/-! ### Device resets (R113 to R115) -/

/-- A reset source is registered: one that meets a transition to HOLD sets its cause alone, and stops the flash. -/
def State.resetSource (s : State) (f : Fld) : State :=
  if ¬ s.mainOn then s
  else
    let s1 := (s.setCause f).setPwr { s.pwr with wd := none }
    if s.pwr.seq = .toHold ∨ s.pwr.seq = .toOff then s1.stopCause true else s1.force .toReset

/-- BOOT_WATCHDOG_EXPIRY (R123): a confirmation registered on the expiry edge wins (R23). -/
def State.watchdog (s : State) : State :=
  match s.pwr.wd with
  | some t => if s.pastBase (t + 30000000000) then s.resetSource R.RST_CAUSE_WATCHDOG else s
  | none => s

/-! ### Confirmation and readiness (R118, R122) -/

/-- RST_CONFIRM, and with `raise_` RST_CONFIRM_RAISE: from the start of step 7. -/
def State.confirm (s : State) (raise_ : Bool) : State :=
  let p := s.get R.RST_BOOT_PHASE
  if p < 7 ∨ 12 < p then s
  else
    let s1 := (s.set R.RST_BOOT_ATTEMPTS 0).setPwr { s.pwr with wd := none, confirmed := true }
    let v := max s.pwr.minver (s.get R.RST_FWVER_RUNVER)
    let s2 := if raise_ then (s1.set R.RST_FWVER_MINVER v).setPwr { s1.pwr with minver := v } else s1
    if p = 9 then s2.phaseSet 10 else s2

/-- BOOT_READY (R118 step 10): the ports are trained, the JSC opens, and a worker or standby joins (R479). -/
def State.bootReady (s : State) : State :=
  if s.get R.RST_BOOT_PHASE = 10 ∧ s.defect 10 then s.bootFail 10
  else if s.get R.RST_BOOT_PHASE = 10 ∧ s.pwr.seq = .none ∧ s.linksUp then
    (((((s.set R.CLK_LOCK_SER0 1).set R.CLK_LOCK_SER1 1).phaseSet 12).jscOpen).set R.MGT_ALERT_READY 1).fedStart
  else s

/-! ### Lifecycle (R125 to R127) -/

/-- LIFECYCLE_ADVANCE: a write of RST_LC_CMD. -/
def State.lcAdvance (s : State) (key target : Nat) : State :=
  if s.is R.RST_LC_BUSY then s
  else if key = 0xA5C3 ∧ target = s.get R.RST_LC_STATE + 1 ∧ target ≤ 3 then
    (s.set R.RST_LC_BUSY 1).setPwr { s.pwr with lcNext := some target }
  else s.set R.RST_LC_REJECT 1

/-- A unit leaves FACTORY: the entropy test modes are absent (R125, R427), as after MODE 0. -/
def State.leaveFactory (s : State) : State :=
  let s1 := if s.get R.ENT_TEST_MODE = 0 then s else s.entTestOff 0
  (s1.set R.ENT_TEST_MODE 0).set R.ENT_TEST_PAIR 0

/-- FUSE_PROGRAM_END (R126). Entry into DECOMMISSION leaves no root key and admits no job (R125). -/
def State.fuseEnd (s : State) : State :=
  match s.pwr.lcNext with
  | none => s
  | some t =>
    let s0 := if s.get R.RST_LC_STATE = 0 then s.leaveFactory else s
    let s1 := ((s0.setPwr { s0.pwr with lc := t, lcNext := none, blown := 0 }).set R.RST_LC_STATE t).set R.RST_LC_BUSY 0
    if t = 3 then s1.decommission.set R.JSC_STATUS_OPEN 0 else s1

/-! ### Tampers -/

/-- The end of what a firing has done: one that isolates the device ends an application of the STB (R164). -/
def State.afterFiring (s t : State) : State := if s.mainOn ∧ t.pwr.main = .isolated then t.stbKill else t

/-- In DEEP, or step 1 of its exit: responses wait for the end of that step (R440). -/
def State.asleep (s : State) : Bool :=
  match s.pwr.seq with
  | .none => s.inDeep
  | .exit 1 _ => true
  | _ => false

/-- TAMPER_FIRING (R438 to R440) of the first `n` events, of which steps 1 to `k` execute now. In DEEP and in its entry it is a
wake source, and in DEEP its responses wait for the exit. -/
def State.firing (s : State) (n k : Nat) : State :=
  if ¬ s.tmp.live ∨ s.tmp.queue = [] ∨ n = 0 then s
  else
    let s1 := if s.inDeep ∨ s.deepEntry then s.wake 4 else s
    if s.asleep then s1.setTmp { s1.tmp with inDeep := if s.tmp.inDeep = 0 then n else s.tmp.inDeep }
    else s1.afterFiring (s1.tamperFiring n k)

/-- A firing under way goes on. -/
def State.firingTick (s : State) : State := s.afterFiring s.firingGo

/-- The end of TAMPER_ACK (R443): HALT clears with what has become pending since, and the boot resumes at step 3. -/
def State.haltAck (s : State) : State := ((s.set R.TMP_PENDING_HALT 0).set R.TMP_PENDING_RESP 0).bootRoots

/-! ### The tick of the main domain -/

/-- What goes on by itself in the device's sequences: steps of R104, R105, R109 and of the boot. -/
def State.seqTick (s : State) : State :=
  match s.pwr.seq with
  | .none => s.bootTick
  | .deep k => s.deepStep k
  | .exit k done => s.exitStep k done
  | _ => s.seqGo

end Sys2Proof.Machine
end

* * * * * * * * *

Whenever a line above includes "responses", copy it in full.

/-- In DEEP, or step 1 of its exit: responses wait for the end of that step (R440). -/
wake source, and in DEEP its responses wait for the exit. -/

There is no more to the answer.